-- ==== Sys2Proof/Machine/Shadows.lean ====
section
/-! DEFINITION. Shadow slots, their save areas and reply logs (R299, R302, R303). -/

namespace Sys2Proof.Machine

/-- Shadow slot `k`. -/
def shadowOf (s : State) (k : Nat) : Shadow := s.shadows.getD k Shadow.reset

/-- Change shadow slot `k`. -/
def State.updShadow (s : State) (k : Nat) (f : Shadow → Shadow) : State := { s with shadows := updNth s.shadows k f }

/-- Bytes of a save area (R299). -/
def areaSize : Nat := 2 ^ 26

/-- The bytes of a save area written under number `n`: the layout is not stated (assumption log 45). -/
def areaBytes (n : Nat) : List Byte := (List.range areaSize).map (fun i => Config.freeByte (areaSize * n + i))

/-- A save area holds its slot as it now is, the reply log among it (R302). -/
def State.fillArea (s : State) (k : Nat) : State :=
  match (shadowOf s k).area with
  | none => s
  | some (pa, _) =>
    let s := (s.drainAt pa areaSize).recall pa areaSize
    { (s.updShadow k (fun h => { h with area := some (pa, s.free) })) with mem := memSet s.mem pa (areaBytes s.free), free := s.free + 1 }

/-- A slot is copied to its save area, where that lies whole in this part's memory (R302; assumption log 45). -/
def State.copyArea (s : State) (k : Nat) : State :=
  let pa := alignDown (s.win.psave.getD k 0).toNat (2 ^ 21)
  if regionOf s.win.memCode pa ≠ .gddr ∨ regionOf s.win.memCode (pa + areaSize - 1) ≠ .gddr then s
  else (s.updShadow k (fun h => { h with area := some (pa, 0) })).fillArea k

/-- What a restore of slot `k` reads: the slot, or its save area, which holds the slot unless something else was stored there
(assumption log 45). -/
def State.savedSlot (s : State) (k : Nat) : Shadow :=
  let h := shadowOf s k
  match h.area with
  | none => h
  | some (pa, n) =>
    let bs := memBytes (s.drainAt pa areaSize).mem pa areaSize
    if bs = areaBytes n then h else @Config.areaSlot Shadow ⟨h⟩ bs

/-- Responses join the reply logs of the slots, in the save area for one that was evicted (R302). -/
def State.logged (s : State) (f : Shadow → List Reply) : State :=
  (List.range 4).foldl (fun s k =>
    match f (shadowOf s k) with
    | [] => s
    | rs => (s.updShadow k (fun h => { h with replies := h.replies ++ rs })).fillArea k) s

end Sys2Proof.Machine
end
|---|
• _What to do_: Your output should be the listing's lines, exact and complete, from its first line to the line that contains "(List.range 4).foldl (fun s k =>", inclusive.

• _Written response_:
-- ==== Sys2Proof/Machine/Shadows.lean ====
section
/-! DEFINITION. Shadow slots, their save areas and reply logs (R299, R302, R303). -/

namespace Sys2Proof.Machine

/-- Shadow slot `k`. -/
def shadowOf (s : State) (k : Nat) : Shadow := s.shadows.getD k Shadow.reset

/-- Change shadow slot `k`. -/
def State.updShadow (s : State) (k : Nat) (f : Shadow → Shadow) : State := { s with shadows := updNth s.shadows k f }

/-- Bytes of a save area (R299). -/
def areaSize : Nat := 2 ^ 26

/-- The bytes of a save area written under number `n`: the layout is not stated (assumption log 45). -/
def areaBytes (n : Nat) : List Byte := (List.range areaSize).map (fun i => Config.freeByte (areaSize * n + i))

/-- A save area holds its slot as it now is, the reply log among it (R302). -/
def State.fillArea (s : State) (k : Nat) : State :=
  match (shadowOf s k).area with
  | none => s
  | some (pa, _) =>
    let s := (s.drainAt pa areaSize).recall pa areaSize
    { (s.updShadow k (fun h => { h with area := some (pa, s.free) })) with mem := memSet s.mem pa (areaBytes s.free), free := s.free + 1 }

/-- A slot is copied to its save area, where that lies whole in this part's memory (R302; assumption log 45). -/
def State.copyArea (s : State) (k : Nat) : State :=
  let pa := alignDown (s.win.psave.getD k 0).toNat (2 ^ 21)
  if regionOf s.win.memCode pa ≠ .gddr ∨ regionOf s.win.memCode (pa + areaSize - 1) ≠ .gddr then s
  else (s.updShadow k (fun h => { h with area := some (pa, 0) })).fillArea k

/-- What a restore of slot `k` reads: the slot, or its save area, which holds the slot unless something else was stored there
(assumption log 45). -/
def State.savedSlot (s : State) (k : Nat) : Shadow :=
  let h := shadowOf s k
  match h.area with
  | none => h
  | some (pa, n) =>
    let bs := memBytes (s.drainAt pa areaSize).mem pa areaSize
    if bs = areaBytes n then h else @Config.areaSlot Shadow ⟨h⟩ bs

/-- Responses join the reply logs of the slots, in the save area for one that was evicted (R302). -/
def State.logged (s : State) (f : Shadow → List Reply) : State :=
  (List.range 4).foldl (fun s k =>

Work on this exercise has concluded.